Exercise directions:
Which lines of the entries below hold the word "extractLsb"? Report each of them.

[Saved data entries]
= = = = =
-- ==== Sys2Proof/Certificates/Slice0/Obligations.lean ====
section
/-! DEFINITION. The statements for the provers, from the numbered rules of spec/. Frames are said through the named
reads: getB, getE, getN and one word of memory at an address. -/

namespace Sys2Proof.Claims

open Sys2Proof.Machine

/-! ## What a statement says about two states -/

/-- Every GF(32) register is unchanged. -/
def KeepsB (s t : State) : Prop := ∀ r, t.getB r = s.getB r
/-- Every GF(1024) register is unchanged. -/
def KeepsE (s t : State) : Prop := ∀ r, t.getE r = s.getE r
/-- Every integer register is unchanged. -/
def KeepsN (s t : State) : Prop := ∀ r, t.getN r = s.getN r
/-- Every word of SM reads as before. -/
def KeepsSm (s t : State) : Prop := ∀ a, t.sm.read? a = s.sm.read? a
/-- Every word of XM reads as before. -/
def KeepsXm (s t : State) : Prop := ∀ a, t.xm.read? a = s.xm.read? a
/-- Every word of CM reads as before. -/
def KeepsCm (s t : State) : Prop := ∀ a, t.cm.read? a = s.cm.read? a
/-- VAR, MID and CNT are unchanged. -/
def KeepsPass (s t : State) : Prop := t.var = s.var ∧ t.mid = s.mid ∧ t.cnt = s.cnt
/-- V and RC are unchanged. -/
def KeepsResult (s t : State) : Prop := t.v = s.v ∧ t.rc = s.rc
/-- The exception registers ECODE, EPC and EINFO are unchanged. -/
def KeepsFaultRegs (s t : State) : Prop := t.ecode = s.ecode ∧ t.epc = s.epc ∧ t.einfo = s.einfo
/-- CTRL, STATUS and STOP_REQ are unchanged. -/
def KeepsRun (s t : State) : Prop :=
  t.ie = s.ie ∧ t.busy = s.busy ∧ t.done = s.done ∧ t.err = s.err ∧ t.werr = s.werr ∧ t.stopReq = s.stopReq
/-- The model's own fields are unchanged. -/
def KeepsModel (s t : State) : Prop := t.host = s.host ∧ t.hostData = s.hostData ∧ t.draws = s.draws
/-- Every register file is unchanged. -/
def KeepsRegs (s t : State) : Prop := KeepsB s t ∧ KeepsE s t ∧ KeepsN s t
/-- All of memory reads as before. -/
def KeepsMem (s t : State) : Prop := KeepsSm s t ∧ KeepsXm s t ∧ KeepsCm s t
/-- The exception registers, the run state and the model's own fields are unchanged. -/
def KeepsControl (s t : State) : Prop := KeepsFaultRegs s t ∧ KeepsRun s t ∧ KeepsModel s t

/-- The outcome is a next state of which P holds. -/
def Completes (o : Host.Outcome State Fault Refusal) (P : State → Prop) : Prop := ∃ t, o = .next t ∧ P t

/-- The fault procedure (60_exceptions.md R345), written out: the next state is s with these five fields. -/
def Faults (o : Host.Outcome State Fault Refusal) (s : State) (code : BitVec 8) (info : Word) : Prop :=
  o = .next { s with ecode := code, epc := s.pc, einfo := info, err := true, busy := false }

/-- B[rd] <- x, Z by x, PC + 1, nothing else. -/
def WritesB (s : State) (rd : RegIdx) (x : Sym) (t : State) : Prop :=
  t.getB rd = x ∧ (∀ r, r ≠ rd → t.getB r = s.getB r) ∧ (t.z = true ↔ x = 0#5) ∧ t.pc = s.pc + 1#16 ∧
  KeepsE s t ∧ KeepsN s t ∧ KeepsMem s t ∧ KeepsPass s t ∧ KeepsResult s t ∧ KeepsControl s t

/-- E[rd] <- x, Z by x, PC + 1, nothing else. -/
def WritesE (s : State) (rd : RegIdx) (x : Ext) (t : State) : Prop :=
  t.getE rd = x ∧ (∀ r, r ≠ rd → t.getE r = s.getE r) ∧ (t.z = true ↔ x = 0#10) ∧ t.pc = s.pc + 1#16 ∧
  KeepsB s t ∧ KeepsN s t ∧ KeepsMem s t ∧ KeepsPass s t ∧ KeepsResult s t ∧ KeepsControl s t

/-- N[rd] <- x, Z by x, PC + 1, nothing else. -/
def WritesN (s : State) (rd : RegIdx) (x : Word) (t : State) : Prop :=
  t.getN rd = x ∧ (∀ r, r ≠ rd → t.getN r = s.getN r) ∧ (t.z = true ↔ x = 0#32) ∧ t.pc = s.pc + 1#16 ∧
  KeepsB s t ∧ KeepsE s t ∧ KeepsMem s t ∧ KeepsPass s t ∧ KeepsResult s t ∧ KeepsControl s t

/-- N[rd] is the descriptor of len words at its old base. -/
def Describes (s t : State) (rd : RegIdx) (len : Nat) : Prop :=
  t.getN rd = BitVec.ofNat 16 len ++ (s.getN rd).extractLsb' 0 16 ∧ (∀ r, r ≠ rd → t.getN r = s.getN r)

/-- The words xs stand at base, base + 1, ... of m', every other word of m' reads as in m. -/
def Stored {w : Nat} (m m' : Memory w) (base : Nat) (xs : List (BitVec w)) : Prop :=
  (∀ j (h : j < xs.length), m'.read? (base + j) = some xs[j]) ∧
  (∀ a, a < base ∨ base + xs.length ≤ a → m'.read? a = m.read? a)

/-- A polynomial result through N[rd] (20_memory.md R83): the words at the old base, the descriptor's len, Z by z,
PC + 1, nothing else. -/
def WritesPoly (s : State) (rd : RegIdx) (xs : List Ext) (z : Prop) (t : State) : Prop :=
  Stored s.xm t.xm (descBase (s.getN rd)) xs ∧ Describes s t rd xs.length ∧ (t.z = true ↔ z) ∧ t.pc = s.pc + 1#16 ∧
  KeepsB s t ∧ KeepsE s t ∧ KeepsSm s t ∧ KeepsCm s t ∧ KeepsPass s t ∧ KeepsResult s t ∧ KeepsControl s t

/-- Nothing changes but PC. -/
def OnlyPc (s : State) (pc : BitVec 16) (t : State) : Prop :=
  t.pc = pc ∧ t.z = s.z ∧ KeepsRegs s t ∧ KeepsMem s t ∧ KeepsPass s t ∧ KeepsResult s t ∧ KeepsControl s t

/-- Every coefficient is 0, which the empty list has too (42_polynomial.md R220). -/
def AllZero (xs : List Ext) : Prop := ∀ x ∈ xs, x = 0#10

/-- A region of len words at base lies in a memory of size words (20_memory.md R82, R83). -/
def Fits (size base len : Nat) : Prop := len = 0 ∨ base + len ≤ size

/-- The SM region of N[k] is valid and holds the words xs. -/
def SmHolds (s : State) (k : RegIdx) (xs : List Sym) : Prop :=
  Fits Config.smSize (descBase (s.getN k)) (descLen (s.getN k)) ∧ xs.length = descLen (s.getN k) ∧
  ∀ j (h : j < xs.length), s.sm.read? (descBase (s.getN k) + j) = some xs[j]

/-- The XM region of N[k] is valid and holds the words xs. -/
def XmHolds (s : State) (k : RegIdx) (xs : List Ext) : Prop :=
  Fits Config.xmSize (descBase (s.getN k)) (descLen (s.getN k)) ∧ xs.length = descLen (s.getN k) ∧
  ∀ j (h : j < xs.length), s.xm.read? (descBase (s.getN k) + j) = some xs[j]

/-- A result of len words fits at the base of N[rd] in XM. -/
def DestFits (s : State) (rd : RegIdx) (len : Nat) : Prop := Fits Config.xmSize (descBase (s.getN rd)) len

/-- The opcode map (30_encoding.md R117): OP, mask, match. -/
def opcodeRows : List (BitVec 6 × Word × Word) :=
  [(0x01, 0xFFFFFFFF, 0x04000000), (0x02, 0xFFFFFFFF, 0x08000000), (0x03, 0xFC3F0000, 0x0C000000),
   (0x04, 0xFC7F0000, 0x10000000), (0x08, 0xFC7FFFE0, 0x20000000), (0x09, 0xFC01FFFF, 0x24000000),
   (0x0A, 0xFC01FFFF, 0x28000000), (0x0B, 0xFC0FFFFF, 0x2C000000), (0x0C, 0xFC01FFFF, 0x30000000),
   (0x0D, 0xFC0FFFFF, 0x34000000), (0x10, 0xFC7FFC00, 0x40000000), (0x11, 0xFC01FFFF, 0x44000000),
   (0x12, 0xFC01FFFF, 0x48000000), (0x13, 0xFC0FFFFF, 0x4C000000), (0x14, 0xFC01FFFF, 0x50000000),
   (0x15, 0xFC0FFFFF, 0x54000000), (0x16, 0xFC0FFFFF, 0x58000000), (0x17, 0xFC0FFFFF, 0x5C000000),
   (0x18, 0xFC7F0000, 0x60000000), (0x19, 0xFC7F0000, 0x64000000), (0x1A, 0xFC0F0000, 0x68000000),
   (0x1C, 0xFC0F0000, 0x70000000), (0x1D, 0xFC0F0000, 0x74000000), (0x1E, 0xFC0F0000, 0x78000000),
   (0x1F, 0xFC0F0000, 0x7C000000), (0x20, 0xFC0FFFFF, 0x80000000), (0x21, 0xFC01FFFF, 0x84000000)] ++
  [(0x22, 0xFC01FFFF, 0x88000000), (0x23, 0xFC01FFFF, 0x8C000000), (0x24, 0xFC010000, 0x90000000),
   (0x25, 0xFC01FFFF, 0x94000000), (0x26, 0xFC0FFFFF, 0x98000000), (0x28, 0xFFFFFFFC, 0xA0000000),
   (0x29, 0xFFFFFFFF, 0xA4000000), (0x2A, 0xFF8FFFFF, 0xA8000000), (0x2B, 0xFF8FFFFF, 0xAC000000),
   (0x2C, 0xFC7FFFFF, 0xB0000000), (0x2D, 0xFFFFFFFF, 0xB4000000), (0x2E, 0xFC7FFFFF, 0xB8000000),
   (0x30, 0xFC7FFFFF, 0xC0000000), (0x31, 0xFC0FFFFF, 0xC4000000), (0x32, 0xFC01FFFF, 0xC8000000),
   (0x33, 0xFC003FFF, 0xCC000000), (0x34, 0xFC0FFFFF, 0xD0000000), (0x35, 0xFFFFFFFF, 0xD4000000)]

/-- The four cases of 30_encoding.md R118. -/
def IllegalWord (w : Word) : Prop :=
  (∀ r ∈ opcodeRows, r.1 ≠ w.extractLsb' 26 6) ∨
  (∃ r ∈ opcodeRows, r.1 = w.extractLsb' 26 6 ∧ w &&& r.2.1 ≠ r.2.2) ∨
  (w.extractLsb' 26 6 = 0x03#6 ∧ 5 ≤ (w.extractLsb' 22 4).toNat) ∨
  (w.extractLsb' 26 6 = 0x28#6 ∧ w.extractLsb' 0 2 = 3#2)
= = = = =
Solution for this problem:
  t.getN rd = BitVec.ofNat 16 len ++ (s.getN rd).extractLsb' 0 16 ∧ (∀ r, r ≠ rd → t.getN r = s.getN r)
  (∀ r ∈ opcodeRows, r.1 ≠ w.extractLsb' 26 6) ∨
  (∃ r ∈ opcodeRows, r.1 = w.extractLsb' 26 6 ∧ w &&& r.2.1 ≠ r.2.2) ∨
  (w.extractLsb' 26 6 = 0x03#6 ∧ 5 ≤ (w.extractLsb' 22 4).toNat) ∨
  (w.extractLsb' 26 6 = 0x28#6 ∧ w.extractLsb' 0 2 = 3#2)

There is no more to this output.